Load Balancer Health Checks
Overview
Health checks monitor the status of your backend instances to ensure that the load balancer only routes traffic to healthy targets. When an instance fails a health check, it is temporarily removed from the pool until it passes subsequent checks.
Properly configured health checks are essential for maintaining application availability and ensuring users are not routed to unhealthy or unresponsive instances.
How Health Checks Work
The load balancer periodically sends requests to each backend instance on a specified port and path. Based on the response, the load balancer determines whether the instance is healthy:
- Healthy instance: Returns a successful response within the timeout period. Traffic continues to be routed to this instance.
- Unhealthy instance: Fails to respond or returns an error. After reaching the unhealthy threshold, traffic is no longer routed to this instance.
- Recovery: Once an unhealthy instance starts passing health checks again (meeting the healthy threshold), it is returned to the pool.
Configuration Options
When configuring health checks for your load balancer instance pool, you can specify the following options:
Health Check Port
The port on your backend instances where the health check request is sent. This should be the port where your application's health endpoint is exposed.
- Example:
8080for an application running on port 8080
Health Check Path
The HTTP path used for health check requests. Your application should return a 2xx status code at this path when healthy.
- Default:
/ - Common paths:
/health,/healthz,/status,/ready
Protocol
The protocol used for health checks:
- HTTP: Sends an HTTP GET request and expects a
2xxresponse - TCP: Attempts to establish a TCP connection; success indicates the instance is healthy
Interval
How frequently the load balancer sends health check requests to each backend instance.
- Default: 10 seconds
- Recommendation: Set based on how quickly you need to detect failures versus the load on your instances
Timeout
The maximum time the load balancer waits for a response before marking the health check as failed.
- Default: 5 seconds
- Note: Timeout should be less than the interval to prevent overlapping checks
Unhealthy Threshold
The number of consecutive failed health checks before an instance is marked as unhealthy and removed from the pool.
- Default: 3
- Lower values: Faster detection but more sensitive to transient issues
Healthy Threshold
The number of consecutive successful health checks before an unhealthy instance is returned to the pool.
- Default: 2
- Higher values: More confidence that the instance has recovered but slower return to service
Troubleshooting Unhealthy Targets
If your instances are being marked as unhealthy, check the following:
1. Verify the Health Endpoint
Ensure your application exposes a health endpoint at the configured path:
# From within the instance
curl -v http://localhost:<port><path>
The response should return a 2xx status code.
2. Check Firewall Rules
Ensure your firewall allows traffic from the load balancer to the health check port. The load balancer uses its private IP to reach backend instances.

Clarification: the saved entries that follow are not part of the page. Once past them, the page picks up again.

-- Requests (R425 to R429) ------------------------------------------------------------------------------------------

/-- The opcodes of Table 16.6, and those that are read-only. -/
def knownOpcode (m : List Byte) : Bool :=
  let op := msgOpcode m
  [0x0001, 0x0010, 0x0011, 0x0020, 0x0030, 0x0031, 0x0032, 0x0033, 0x0040, 0x0051, 0x0052, 0x0053, 0x0060, 0x0070, 0x0071, 0x0072,
   0x0073].contains op || (decide (op = 0x50) && (decide (byteAt (msgPayload m) 0 = 2) || decide (byteAt (msgPayload m) 0 = 3)))
def readOnlyOpcode (op : Nat) : Bool := [0x0001, 0x0010, 0x0020, 0x0032, 0x0033].contains op
/-- A request needs no TAG (R427): HELLO, and what R412, R415 and R421 permit. -/
def Scribe.untagged (c : Scribe) (path op : Nat) : Bool :=
  decide (op = 1) || c.fw.isNone || c.withheld || decide (c.lc = 1) ||
  (decide (c.lc = 0) && decide (path = 1) && (decide (op = 0x52) || decide (op = 0x53)))
/-- The Scribe takes the request up at all: firmware runs, or ROM recovery over MCTP for HELLO and FW_WRITE (R412). -/
def Scribe.hears (c : Scribe) (path op : Nat) : Bool :=
  c.booted && (c.fw.isSome || (decide (path = 1) && (decide (op = 1) || decide (op = 0x70))))
/-- A request that is taken up is executed and not refused: R421, R427. -/
def Scribe.allows (c : Scribe) (path : Nat) (m : List Byte) : Bool :=
  let op := msgOpcode m
  decide (op = 1) || c.fw.isNone ||
  (if c.withheld then decide (op = 0x33) || decide (op = 0x32) || (decide (op = 0x51) && decide (path = 1))
   else if c.lc = 1 then readOnlyOpcode op || decide (op = 0x50)
   else if c.lc = 0 then decide (op = 0x52) || decide (op = 0x53)
   else decide (c.lc = 2))
/-- The bytes of the mailbox (R425). -/
def State.mbxBytes (s : State) (n : Nat) : List Byte :=
  ((List.range 180).flatMap (fun k => bytesLE 8 (s.greg (Reg.SCB_MBX_DATA + 8 * k)).toNat)).take n
def setMbx (bs : List Byte) (s : State) : State :=
  (List.range (ceilDiv bs.length 8)).foldl (fun a k => a.setGreg (Reg.SCB_MBX_DATA + 8 * k) (word (ofBytesLE (slice bs (8 * k) 8)))) s
/-- A message in MCTP packets of the 64-byte baseline unit (DSP0236): transport header with version 1, destination and source EID, start
and end marks, packet sequence and message tag; `k` is the number of the next packet. -/
def mctpPackets (dest src tag : Nat) : Nat → Nat → List Byte → List (List Byte)
  | 0, _, _ => []
  | n + 1, k, bs =>
    let last := decide (bs.length ≤ 64)
    ([0x01, byte dest, byte src, byte (128 * b2n (decide (k = 0)) + 64 * b2n last + 16 * (k % 4) + tag % 8)] ++ bs.take 64) ::
      (if last then [] else mctpPackets dest src tag n (k + 1) (bs.drop 64))
/-- Message type 0x7E, Vendor Defined – PCI, and vendor ID 0x1F4B, which precede a Scribe message over MCTP (R424). -/
def mctpPrefix : List Byte := [0x7E, 0x1F, 0x4B]
/-- A message leaves by the path of its request; on the mailbox it replaces the request, unless the exchange has ended; over MCTP it goes
to the endpoint that asked, in packets (R424). -/
def sendOn (q : ScribeReq) (m : List Byte) (s : State) : State :=
  if q.path = 2 then
    if s.scribe.mbx.busy then
      (setMbx m s).modScribe (fun c => { c with mbx := CmdReg.take .ok, respReady := true, respLen := m.length })
    else s
  else if q.path = 1 then
    (mctpPackets q.eid s.scribe.eid q.tag 24 0 (mctpPrefix ++ m)).foldl (fun a p => a.emit (.sideband 1 p)) s
  else s.emit (.sideband q.path m)
/-- A discarded mailbox request clears BUSY (R434). -/
def discard (path : Nat) (s : State) : State :=
  if path = 2 then s.modScribe (fun c => { c with mbx := CmdReg.take .ok, respReady := false }) else s
/-- The response to a request, kept for R428 when the request was the last accepted one. -/
def respond (q : ScribeReq) (st : CmdStatus) (payload : List Byte) (s : State) : State :=
  let m := scribeMessage s 2 (msgOpcode q.bytes) st.code (msgCounter q.bytes) (if st = .ok then payload else [])
  let s1 := if st = .stateRefused then s.gcount Reg.SCB_COUNT 15 0 else s
  sendOn q m (if s1.scribe.lastReq = q.bytes then s1.modScribe (fun c => { c with lastResp := m }) else s1)
/-- An accepted request sets the request counter and is kept for a resend (R427, R428); a HELLO has no counter. -/
def noteRequest (m : List Byte) (s : State) : State :=
  if msgOpcode m = 1 then s else s.modScribe (fun c => { c with counter := msgCounter m, lastReq := m, lastResp := [] })
/-- A request arrives on a path (R427, R428): resent, discarded, answered with BAD_ARG, or queued. -/
def scribeArrive (q : ScribeReq) (s : State) : State :=
  let c := s.scribe
  let path := q.path
  let m := q.bytes
  let op := msgOpcode m
  if !c.hears path op then discard path s
  else if 8 ≤ c.queue.length then discard path (s.gcount Reg.SCB_COUNT 47 32)
  else
    let tagFine := c.untagged path op || msgTagOk s m
    let fresh := msgNonceOk s m && decide (c.counter < msgCounter m)
    if msgWellFormed m && decide (op ≠ 1) && msgTagOk s m && decide (c.lastReq = m) && !c.lastResp.isEmpty then
      sendOn q c.lastResp (s.gcount Reg.SCB_COUNT 31 16)
    else if msgWellFormed m && (decide (op = 1) || (tagFine && fresh)) then
      let s1 := noteRequest m s
      if knownOpcode m then s1.modScribe (fun c => { c with queue := c.queue ++ [q] })
      else respond q (if s1.scribe.allows path m || (decide (s1.scribe.lc = 2) && !s1.scribe.withheld) then .badArg else .stateRefused) [] s1
    else discard path (s.gcount Reg.SCB_COUNT 63 48)
/-- A datagram of the management Ethernet (R423): the Scribe protocol listens on destination port 4719, and a frame of more than 1,518
bytes, headers and FCS included, is discarded. -/
def udpArrive (port : Nat) (bytes : List Byte) (s : State) : State :=
  if port = 4719 ∧ 14 + 20 + 8 + bytes.length + 4 ≤ 1518 then scribeArrive { path := 0, bytes := bytes } s else s
/-- The message that MCTP packets, one after another, carry to endpoint `eid`, or to the null endpoint: one start, one end, packet
sequence, source and tag as in the first packet, whose bytes 2 and 3 are `src` and `flags` (DSP0236). -/
def mctpJoin (eid src flags : Nat) : Nat → Nat → List Byte → Option (List Byte)
  | 0, _, _ => none
  | n + 1, k, bs =>
    let f := (byteAt bs 3).toNat
    let rest := bs.drop 68
    if 4 < bs.length ∧ (byteAt bs 0).toNat % 16 = 1 ∧ ((byteAt bs 1).toNat = 0 ∨ (byteAt bs 1).toNat = eid) ∧ (byteAt bs 2).toNat = src ∧
       f % 16 = flags % 16 ∧ f / 16 % 4 = (flags / 16 + k) % 4 ∧ decide (128 ≤ f) = decide (k = 0) ∧ decide (f / 64 % 2 = 1) = rest.isEmpty then
      let part := (bs.drop 4).take 64
      if rest.isEmpty then some part else (mctpJoin eid src flags n (k + 1) rest).map (part ++ ·)
    else none
/-- A message over MCTP (R424), as its packets: one that is not whole, or not of the Scribe's vendor type, is discarded. -/
def mctpArrive (bytes : List Byte) (s : State) : State :=
  let src := (byteAt bytes 2).toNat
  let flags := (byteAt bytes 3).toNat
  match mctpJoin s.scribe.eid src flags 24 0 bytes with
  | some m =>
    if m.take 3 = mctpPrefix then scribeArrive { path := 1, bytes := m.drop 3, eid := src, tag := flags % 8 } s else s
  | none => s
/-- The request at the head of the queue served by the opcode `op` that it carries. -/
def serve (op : Nat) (sel : List Byte → Bool) (act : Nat → List Byte → State → CmdStatus × List Byte × State) (s : State) : State :=
  match s.scribe.queue with
  | [] => s
  | q :: rest =>
    if msgOpcode q.bytes = op ∧ sel (msgPayload q.bytes) then
      let s1 := s.modScribe (fun c => { c with queue := rest })
      if s1.scribe.allows q.path q.bytes then
        let r := act q.path (msgPayload q.bytes) s1
        respond q r.1 r.2.1 r.2.2
      else respond q .stateRefused [] s1
    else s
def anyPayload (_ : List Byte) : Bool := true
/-- SEND (R425): LEN bytes of the mailbox become a request.  A write by another requester is discarded: the block grants no PERMISSION
(R483). -/
def scbCommand (r : Requester) (w : Word) (s : State) : State :=
  if !s.globalWriter r then s
  else runCommand true (fun s => s.scribe.mbx) (fun c s => s.modScribe (fun x => { x with mbx := c }))
    (fun s => s.gcount Reg.SCB_COUNT 15 0) (fun s =>
      let n := fld w 26 16
      if fld w 3 0 = 1 ∧ 32 ≤ n ∧ n ≤ 1440 then
        let s1 := scribeArrive { path := 2, bytes := s.mbxBytes n } (s.modScribe (fun c => { c with mbx := CmdReg.take .busy, respReady := false }))
        (if s1.scribe.mbx.busy then .busy else .ok, s1)
      else (.badArg, s)) s
/-- MBX_DATA_WRITE (R434). -/
def mbxWrite (r : Requester) (k : Nat) (h : Half) (w : Word) (s : State) : State :=
  if s.globalWriter r then
    if s.scribe.mbx.busy then s.gcount Reg.SCB_COUNT 15 0
    else s.setGreg (Reg.SCB_MBX_DATA + 8 * k) (mergeWrite (s.greg (Reg.SCB_MBX_DATA + 8 * k)) w h 0xFFFFFFFFFFFFFFFF)
  else s
/-- SEC_TAMPER_CFG written (R422): in FIELD enable bits can only be set. -/
def tamperCfgWrite (r : Requester) (h : Half) (w : Word) (s : State) : State :=
  if r = .scribe then
    let old := s.greg Reg.SEC_TAMPER_CFG
    let new := mergeWrite old w h 3
    s.setGreg Reg.SEC_TAMPER_CFG (if s.scribe.lc = 2 then old ||| new else new)
  else s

3. Verify the Application is Running
Check that your application is running and listening on the expected port:
# Check if the port is listening
netstat -tlnp | grep <port>
# or
ss -tlnp | grep <port>
4. Review Application Logs
Check your application logs for errors that might cause the health endpoint to fail:
# For systemd services
journalctl -u <service-name> -f
# For containerized applications
docker logs <container-id>
5. Test from Another Instance
From another instance in the same network, verify connectivity to the health endpoint:
curl -v http://<instance-private-ip>:<port><path>
Best Practices
Design Meaningful Health Checks
Your health endpoint should verify that the application can handle requests, not just that it's running:
- Check database connectivity
- Verify required services are available
- Return unhealthy if the application is overloaded
Use Appropriate Timeouts
Set timeouts based on your application's response time:
- For fast endpoints: 2-5 seconds
- For endpoints that perform checks: 5-10 seconds
- Always set timeout less than interval
Separate Liveness and Readiness
For Kubernetes deployments, consider using different endpoints:
- Liveness probe: Basic check that the application is running
- Readiness probe: Comprehensive check that the application can handle traffic (use this for load balancer health checks)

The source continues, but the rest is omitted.